▼

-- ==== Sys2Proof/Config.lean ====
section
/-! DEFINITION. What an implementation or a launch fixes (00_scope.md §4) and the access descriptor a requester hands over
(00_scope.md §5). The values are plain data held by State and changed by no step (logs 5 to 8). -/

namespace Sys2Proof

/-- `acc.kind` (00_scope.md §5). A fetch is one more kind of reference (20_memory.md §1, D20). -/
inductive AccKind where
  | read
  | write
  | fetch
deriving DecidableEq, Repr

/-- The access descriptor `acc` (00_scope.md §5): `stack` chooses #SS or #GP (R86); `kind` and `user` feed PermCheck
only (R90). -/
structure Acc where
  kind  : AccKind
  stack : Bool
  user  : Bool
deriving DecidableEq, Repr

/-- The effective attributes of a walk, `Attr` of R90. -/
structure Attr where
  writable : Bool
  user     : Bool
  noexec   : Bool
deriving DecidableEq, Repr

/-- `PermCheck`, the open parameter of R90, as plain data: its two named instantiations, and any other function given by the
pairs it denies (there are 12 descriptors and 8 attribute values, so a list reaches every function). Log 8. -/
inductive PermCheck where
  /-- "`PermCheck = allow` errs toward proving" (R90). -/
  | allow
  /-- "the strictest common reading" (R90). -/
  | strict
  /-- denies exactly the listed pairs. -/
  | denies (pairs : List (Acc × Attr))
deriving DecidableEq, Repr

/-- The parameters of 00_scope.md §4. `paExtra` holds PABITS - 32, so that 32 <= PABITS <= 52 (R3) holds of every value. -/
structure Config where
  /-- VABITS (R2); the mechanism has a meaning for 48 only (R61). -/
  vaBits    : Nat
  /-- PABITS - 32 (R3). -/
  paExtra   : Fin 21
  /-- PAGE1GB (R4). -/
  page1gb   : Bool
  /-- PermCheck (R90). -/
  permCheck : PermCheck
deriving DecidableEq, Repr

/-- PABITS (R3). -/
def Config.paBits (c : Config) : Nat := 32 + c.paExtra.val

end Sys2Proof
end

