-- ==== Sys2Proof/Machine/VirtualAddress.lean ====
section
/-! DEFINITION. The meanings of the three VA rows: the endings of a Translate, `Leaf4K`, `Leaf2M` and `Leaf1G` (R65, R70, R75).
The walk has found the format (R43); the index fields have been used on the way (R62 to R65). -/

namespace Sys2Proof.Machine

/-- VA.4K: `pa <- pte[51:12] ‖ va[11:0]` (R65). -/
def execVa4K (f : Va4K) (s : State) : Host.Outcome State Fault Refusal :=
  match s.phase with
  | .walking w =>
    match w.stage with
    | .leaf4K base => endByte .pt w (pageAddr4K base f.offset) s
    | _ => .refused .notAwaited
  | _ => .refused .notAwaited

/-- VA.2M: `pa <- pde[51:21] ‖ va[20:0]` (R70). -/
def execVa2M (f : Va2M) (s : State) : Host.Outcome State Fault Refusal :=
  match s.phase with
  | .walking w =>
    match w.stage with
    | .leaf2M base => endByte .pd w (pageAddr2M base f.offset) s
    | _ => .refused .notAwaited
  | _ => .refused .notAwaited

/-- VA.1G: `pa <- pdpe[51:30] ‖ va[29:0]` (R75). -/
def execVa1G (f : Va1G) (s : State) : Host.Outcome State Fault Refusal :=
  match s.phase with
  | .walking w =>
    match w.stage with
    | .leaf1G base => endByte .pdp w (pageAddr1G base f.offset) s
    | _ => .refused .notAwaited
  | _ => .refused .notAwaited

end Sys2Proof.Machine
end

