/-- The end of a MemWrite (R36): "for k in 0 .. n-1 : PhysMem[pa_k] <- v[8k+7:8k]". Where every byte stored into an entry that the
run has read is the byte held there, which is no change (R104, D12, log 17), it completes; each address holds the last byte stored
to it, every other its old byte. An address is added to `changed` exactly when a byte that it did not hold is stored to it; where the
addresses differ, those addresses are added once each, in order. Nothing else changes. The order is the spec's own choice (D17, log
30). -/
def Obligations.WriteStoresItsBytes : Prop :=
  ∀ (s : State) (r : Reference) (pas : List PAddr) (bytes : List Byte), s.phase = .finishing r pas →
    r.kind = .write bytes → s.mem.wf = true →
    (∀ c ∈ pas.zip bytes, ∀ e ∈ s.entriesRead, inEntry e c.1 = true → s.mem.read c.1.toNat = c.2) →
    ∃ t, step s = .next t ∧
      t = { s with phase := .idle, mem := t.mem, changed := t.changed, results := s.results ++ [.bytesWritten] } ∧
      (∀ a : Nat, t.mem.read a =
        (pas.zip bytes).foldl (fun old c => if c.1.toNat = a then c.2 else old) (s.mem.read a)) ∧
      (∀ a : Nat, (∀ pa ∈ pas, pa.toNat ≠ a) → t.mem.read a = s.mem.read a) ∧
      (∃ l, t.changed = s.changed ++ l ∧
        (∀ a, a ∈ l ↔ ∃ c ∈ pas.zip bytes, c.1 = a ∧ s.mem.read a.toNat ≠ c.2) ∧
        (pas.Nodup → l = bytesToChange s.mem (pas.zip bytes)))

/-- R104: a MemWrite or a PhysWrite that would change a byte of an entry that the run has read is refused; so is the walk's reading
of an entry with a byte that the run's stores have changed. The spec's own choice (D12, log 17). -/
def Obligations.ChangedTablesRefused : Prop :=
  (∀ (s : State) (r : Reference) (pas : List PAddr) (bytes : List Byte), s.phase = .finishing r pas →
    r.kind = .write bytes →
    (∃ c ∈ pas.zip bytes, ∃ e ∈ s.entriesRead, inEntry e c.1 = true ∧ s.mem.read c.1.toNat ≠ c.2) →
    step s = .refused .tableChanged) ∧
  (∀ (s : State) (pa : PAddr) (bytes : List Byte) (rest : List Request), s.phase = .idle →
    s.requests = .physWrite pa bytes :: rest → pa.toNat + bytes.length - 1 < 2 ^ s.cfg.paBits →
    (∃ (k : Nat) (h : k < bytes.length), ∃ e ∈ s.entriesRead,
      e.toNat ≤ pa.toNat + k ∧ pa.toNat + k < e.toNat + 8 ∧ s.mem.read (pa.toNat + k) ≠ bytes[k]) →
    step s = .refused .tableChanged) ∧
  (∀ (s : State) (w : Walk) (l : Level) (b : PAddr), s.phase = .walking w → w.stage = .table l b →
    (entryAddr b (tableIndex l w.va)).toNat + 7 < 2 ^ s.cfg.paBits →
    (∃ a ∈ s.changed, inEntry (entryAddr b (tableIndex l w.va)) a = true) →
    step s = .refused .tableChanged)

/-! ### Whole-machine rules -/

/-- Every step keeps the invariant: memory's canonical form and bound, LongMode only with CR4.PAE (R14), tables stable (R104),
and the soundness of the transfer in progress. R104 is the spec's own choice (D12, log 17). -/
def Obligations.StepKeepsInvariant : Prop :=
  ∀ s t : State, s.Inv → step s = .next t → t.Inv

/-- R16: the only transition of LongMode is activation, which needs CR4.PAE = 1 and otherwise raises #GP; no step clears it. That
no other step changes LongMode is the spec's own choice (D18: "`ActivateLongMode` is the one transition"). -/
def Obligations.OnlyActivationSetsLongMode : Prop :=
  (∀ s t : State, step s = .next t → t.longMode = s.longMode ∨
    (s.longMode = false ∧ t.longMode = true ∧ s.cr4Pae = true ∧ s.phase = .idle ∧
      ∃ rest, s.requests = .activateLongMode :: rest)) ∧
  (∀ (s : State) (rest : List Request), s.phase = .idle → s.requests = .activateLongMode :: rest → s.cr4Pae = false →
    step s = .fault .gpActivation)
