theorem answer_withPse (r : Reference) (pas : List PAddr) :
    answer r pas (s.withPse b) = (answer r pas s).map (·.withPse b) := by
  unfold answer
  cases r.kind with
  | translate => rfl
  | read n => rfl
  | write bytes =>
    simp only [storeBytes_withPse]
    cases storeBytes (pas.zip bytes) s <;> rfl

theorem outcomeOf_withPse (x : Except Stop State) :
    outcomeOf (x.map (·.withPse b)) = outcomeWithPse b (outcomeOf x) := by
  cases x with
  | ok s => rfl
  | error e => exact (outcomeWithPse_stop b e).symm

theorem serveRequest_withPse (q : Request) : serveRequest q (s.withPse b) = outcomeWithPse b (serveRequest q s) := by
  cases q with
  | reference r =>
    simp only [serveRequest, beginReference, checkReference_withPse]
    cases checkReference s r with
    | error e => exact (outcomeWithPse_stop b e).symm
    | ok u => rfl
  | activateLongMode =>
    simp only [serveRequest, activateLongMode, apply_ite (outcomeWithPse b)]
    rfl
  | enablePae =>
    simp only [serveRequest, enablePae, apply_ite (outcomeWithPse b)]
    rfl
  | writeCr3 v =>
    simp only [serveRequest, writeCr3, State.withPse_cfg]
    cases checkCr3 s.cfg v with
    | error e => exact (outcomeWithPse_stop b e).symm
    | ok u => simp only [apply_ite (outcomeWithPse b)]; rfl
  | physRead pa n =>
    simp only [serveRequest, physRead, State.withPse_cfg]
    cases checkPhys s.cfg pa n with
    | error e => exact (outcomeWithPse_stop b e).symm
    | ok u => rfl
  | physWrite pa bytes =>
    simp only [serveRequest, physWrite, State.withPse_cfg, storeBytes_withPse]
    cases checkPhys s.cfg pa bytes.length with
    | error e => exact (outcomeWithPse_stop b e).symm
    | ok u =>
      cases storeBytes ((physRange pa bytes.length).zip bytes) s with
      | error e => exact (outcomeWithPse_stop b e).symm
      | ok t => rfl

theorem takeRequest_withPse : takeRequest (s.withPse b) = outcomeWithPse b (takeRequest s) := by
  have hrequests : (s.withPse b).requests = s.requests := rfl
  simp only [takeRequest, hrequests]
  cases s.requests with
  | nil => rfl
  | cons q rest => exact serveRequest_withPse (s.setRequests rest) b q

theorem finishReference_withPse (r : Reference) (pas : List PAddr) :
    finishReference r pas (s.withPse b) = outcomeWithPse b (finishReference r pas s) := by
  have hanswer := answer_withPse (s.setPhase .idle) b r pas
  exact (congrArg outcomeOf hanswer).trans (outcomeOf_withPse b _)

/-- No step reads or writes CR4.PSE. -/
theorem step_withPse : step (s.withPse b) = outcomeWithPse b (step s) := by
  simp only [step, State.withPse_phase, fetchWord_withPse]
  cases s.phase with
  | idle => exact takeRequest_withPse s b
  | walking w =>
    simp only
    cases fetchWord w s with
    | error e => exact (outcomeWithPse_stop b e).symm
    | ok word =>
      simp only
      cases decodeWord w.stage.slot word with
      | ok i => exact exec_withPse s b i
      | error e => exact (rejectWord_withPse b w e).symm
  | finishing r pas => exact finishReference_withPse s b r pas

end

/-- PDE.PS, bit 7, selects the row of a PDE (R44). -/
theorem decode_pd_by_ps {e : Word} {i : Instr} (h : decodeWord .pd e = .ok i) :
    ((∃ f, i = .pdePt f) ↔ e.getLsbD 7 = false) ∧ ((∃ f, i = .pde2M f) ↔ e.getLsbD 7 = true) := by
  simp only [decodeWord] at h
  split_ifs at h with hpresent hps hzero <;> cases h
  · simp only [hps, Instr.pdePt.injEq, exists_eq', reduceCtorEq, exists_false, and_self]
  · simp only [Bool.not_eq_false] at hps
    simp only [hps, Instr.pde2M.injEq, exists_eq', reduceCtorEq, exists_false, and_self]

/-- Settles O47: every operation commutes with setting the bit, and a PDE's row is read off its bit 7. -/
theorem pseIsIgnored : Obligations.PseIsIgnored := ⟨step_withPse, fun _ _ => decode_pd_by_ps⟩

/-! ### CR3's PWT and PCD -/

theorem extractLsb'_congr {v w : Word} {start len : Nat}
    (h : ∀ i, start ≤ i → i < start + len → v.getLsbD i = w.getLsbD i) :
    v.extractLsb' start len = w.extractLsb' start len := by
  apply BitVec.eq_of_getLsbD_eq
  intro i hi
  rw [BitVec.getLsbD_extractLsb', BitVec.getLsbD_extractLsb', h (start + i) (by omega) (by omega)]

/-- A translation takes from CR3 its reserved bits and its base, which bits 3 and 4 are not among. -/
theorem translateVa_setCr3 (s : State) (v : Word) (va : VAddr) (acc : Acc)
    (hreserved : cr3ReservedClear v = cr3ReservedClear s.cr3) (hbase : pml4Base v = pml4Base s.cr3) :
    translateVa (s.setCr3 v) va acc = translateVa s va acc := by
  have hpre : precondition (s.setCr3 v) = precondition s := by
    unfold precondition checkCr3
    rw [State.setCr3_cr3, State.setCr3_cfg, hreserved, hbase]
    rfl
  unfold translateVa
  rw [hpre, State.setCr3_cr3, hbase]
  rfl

▲

All lines in the preceding records that hold the word "idle" need to be copied.

Problem solution:
      t = { s with phase := .idle, mem := t.mem, changed := t.changed, results := s.results ++ [.bytesWritten] } ∧
  (∀ (s : State) (pa : PAddr) (bytes : List Byte) (rest : List Request), s.phase = .idle →
    (s.longMode = false ∧ t.longMode = true ∧ s.cr4Pae = true ∧ s.phase = .idle ∧
  (∀ (s : State) (rest : List Request), s.phase = .idle → s.requests = .activateLongMode :: rest → s.cr4Pae = false →
  have hanswer := answer_withPse (s.setPhase .idle) b r pas
  | idle => exact takeRequest_withPse s b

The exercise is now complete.